Introduction

Chronic obstructive pulmonary disease (COPD) is the third leading cause of death worldwide [1]. AE-COPD negatively impact patients’ quality of life and are a leading cause of health service utilisation, adding to the global challenge [2]. Attempts have been made to identify impending AE-COPD with the objective of early intervention to improve outcomes. Remote monitoring of patients’ symptoms and physiological parameters (telemonitoring) may be used for this purpose with ‘alerts’ conveyed to a clinician when worsening symptoms/signs are detected.

However, there is no compelling evidence that existing telemonitoring strategies can detect meaningful change in clinical condition. Randomised controlled trials of telemonitoring in COPD have failed to demonstrate a reduction in hospitalisations [3,4,5,6]. Indeed, an increase in the number of community treated exacerbations and increased health service utilisation have been reported in patients receiving telehealth [3, 6]. One problem with existing telemonitoring approaches is the frequency of ‘false alerts’ i.e. those not representing an impending exacerbation that will require treatment. In a well-conducted COPD telemonitoring trial, community teams dealt with 2441 alerts from 97 participants over a 1-year period (25 alerts per patient per year) [3] thus leading to high resource utilisation.

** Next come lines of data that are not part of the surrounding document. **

-- ==== Sys2Proof/Machine/Quantizer.lean ====
section
/-!
DEFINITION. The fixed-point quantizer (spec/40_quantizer.md R100 to R109): QENC, QDEC, QTEMP.
-/

namespace Sys2Proof.Machine

/-- `M(w) = 2^(8*w) - 1` (R100). -/
def maxCode (w : Nat) : Nat := 2 ^ (8 * w) - 1

/-- A range the quantizer refuses (R101): a bound that is NaN or infinite, or `lo ≥ hi`. -/
def badRange (lo hi : F64) : Bool := !isFinite lo || !isFinite hi || !f64Lt lo hi

/-- The first two checks of R101, in its order. -/
def checkWidthRange (rom : Rom) (w : Nat) (lo hi : F64) : Except Failure Unit :=
  if !rom.qwidths.contains w then .error .widthUnsupported
  else if badRange lo hi then .error .badRange
  else .ok ()

/-- The value brought into the range (R102, R258). -/
def clamp (value lo hi : F64) : F64 :=
  if f64Lt value lo then lo else if f64Lt hi value then hi else value

/-- `p` of R102: `((c -64 lo) /64 (hi -64 lo)) *64 M`, each operation rounded. -/
def encodeProduct (w : Nat) (value lo hi : F64) : F64 :=
  f64Mul (f64Div (f64Sub (clamp value lo hi) lo) (f64Sub hi lo)) (f64OfNat (maxCode w))

/-- The free code of a clamped value where `p` of R102 is no number: the number of thresholds it reaches, so at most
`M(w)` and non-decreasing in the value, as R104 says (log entry 9). -/
def freeCode (w : Nat) (c lo hi : F64) : Nat :=
  (List.range (maxCode w)).countP fun k => f64Le (Config.codeThreshold w lo hi k) c

/-- `floor(p)` (R102). Where `p` is no number (`c -64 lo` and `hi -64 lo` overflow) a value at or above `hi` gives
`M(w)`, as R102's corner cases say, and any other a free code (log entry 9). -/
def encodeBinary64 (w : Nat) (value lo hi : F64) : Nat :=
  let p := encodeProduct w value lo hi
  if isFinite p then (f64Floor p).toNat
  else if f64Le hi value then maxCode w
  else freeCode w (clamp value lo hi) lo hi

/-- R102 in exact real arithmetic (R108): `floor((c - lo) * M / (hi - lo))`. -/
def encodeExact (w : Nat) (value lo hi : F64) : Nat :=
  ((f64Units (clamp value lo hi) - f64Units lo) * (maxCode w : Int) / (f64Units hi - f64Units lo)).toNat

/-- QENC (R101, R102, R108). -/
def quantEncode (rom : Rom) (w : Nat) (value lo hi : F64) : Except Failure Nat := do
  checkWidthRange rom w lo hi
  if isNaN value then .error .notANumber
  else
    match rom.quantArith with
    | .binary64 => .ok (encodeBinary64 w value lo hi)
    | .exactReal => .ok (encodeExact w value lo hi)

/-- R103 in binary64: `((raw /64 M) *64 (hi -64 lo)) +64 lo`. -/
def decodeBinary64 (w raw : Nat) (lo hi : F64) : F64 :=
  f64Add (f64Mul (f64Div (f64OfNat raw) (f64OfNat (maxCode w))) (f64Sub hi lo)) lo

/-- R103 in exact real arithmetic (R108). -/
def decodeExact (w raw : Nat) (lo hi : F64) : Rat :=
  mkRat raw (maxCode w) * (f64Rat hi - f64Rat lo) + f64Rat lo

/-- QDEC (R101, R103, R108). -/
def quantDecode (rom : Rom) (w raw : Nat) (lo hi : F64) : Except Failure Quantity := do
  checkWidthRange rom w lo hi
  if maxCode w < raw then .error .fieldRange
  else
    match rom.quantArith with
    | .binary64 => .ok (.num (decodeBinary64 w raw lo hi))
    | .exactReal => .ok (.exact (decodeExact w raw lo hi))

/-- QTEMP (R106): `raw /64 TEMP_DIV`. -/
def temperature (rom : Rom) (raw : U16) : F64 := f64Div (f64OfNat raw.toNat) rom.tempDiv

/-- QENC over a ROM range with w = 2 (R109). -/
def encodeOver (rom : Rom) (range : Range) (value : F64) : Except Failure U16 := do
  let raw ← quantEncode rom 2 value range.lo range.hi
  .ok (BitVec.ofNat 16 raw)

/-- QDEC over a ROM range with w = 2 (R109). -/
def decodeOver (rom : Rom) (range : Range) (raw : U16) : Except Failure Quantity :=
  quantDecode rom 2 raw.toNat range.lo range.hi

/-- QENC.1 (R102). -/
def execQenc1 (s : State) : Host.Outcome State Fault Refusal :=
  transact s fun o => placed (fun raw => .raw8 (BitVec.ofNat 8 raw)) (quantEncode s.rom 1 o.value o.lo o.hi)

/-- QENC.2 (R102). -/
def execQenc2 (s : State) : Host.Outcome State Fault Refusal :=
  transact s fun o => placed (fun raw => .raw16 (BitVec.ofNat 16 raw)) (quantEncode s.rom 2 o.value o.lo o.hi)

/-- QDEC.1 (R103). -/
def execQdec1 (s : State) : Host.Outcome State Fault Refusal :=
  transact s fun o => placed .quantity (quantDecode s.rom 1 o.raw.toNat o.lo o.hi)

/-- QDEC.2 (R103). -/
def execQdec2 (s : State) : Host.Outcome State Fault Refusal :=
  transact s fun o => placed .quantity (quantDecode s.rom 2 o.raw.toNat o.lo o.hi)

/-- QENC of a width that `QWIDTHS` admits and the table has no row for (R83, R102). -/
def execQencWidth (w : U8) (s : State) : Host.Outcome State Fault Refusal :=
  transact s fun o => placed (.raw w.toNat) (quantEncode s.rom w.toNat o.value o.lo o.hi)

/-- QDEC of a width that `QWIDTHS` admits and the table has no row for (R83, R103). -/
def execQdecWidth (w : U8) (s : State) : Host.Outcome State Fault Refusal :=
  transact s fun o => placed .quantity (quantDecode s.rom w.toNat o.raw.toNat o.lo o.hi)

/-- QTEMP (R106): every u16 is admitted. -/
def execQtemp (s : State) : Host.Outcome State Fault Refusal :=
  transact s fun o => .ok (.temperature (temperature s.rom o.rawTemp))

end Sys2Proof.Machine
end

Cough and sputum production are common in COPD [7, 8] and are associated with exacerbations, lung function decline and risk of death [9]. Increased cough is common during AE-COPD and a prodrome of increasing symptoms including cough can be seen for up to 2 weeks before AE-COPD [10]. Calverley et al. demonstrated a mean increase in symptom score of around 1 unit (scale: 0–4) at the time of exacerbation across a range of symptoms including cough, breathlessness, chest tightness and night-time wakening. We have previously demonstrated a similar change in cough score measured using a 5-point Likert scale during AE-COPD convalescence [11]. Whilst change of this magnitude can be detected at a population level; in an individual patient it is unlikely to prove clinically useful. Cough is the symptom with the highest concordance with AE-COPD, independent of COPD severity [10]. It is therefore a most promising candidate for predicting AE-COPD.

We have previously described a system that analyses acoustic signal from microphones placed in the domestic environment to identify and record cough events [12]. This system can detect individual long-term cough count trends and demonstrate a reduction in cough frequency during AE-COPD convalescence [11]. In the current study, we monitored cough frequency in exacerbation prone COPD patients over 90 days and assessed the predictive performance of an automated AE-COPD alert system based on cough count and compare it with an established telehealth questionnaire.

Methods

Study Design

We conducted a prospective longitudinal study of continual cough monitoring in COPD patients experienced in telemonitoring. The study design has been described briefly elsewhere [13]; further detail is provided here. To provide a reasonable chance of detecting AE-COPD, participants were studied for 90 days using domiciliary cough monitoring and asked to complete daily questionnaires each morning. The association between cough frequency and AE-COPD was analysed to determine the greatest probability of exacerbation prediction whilst minimising false alerts.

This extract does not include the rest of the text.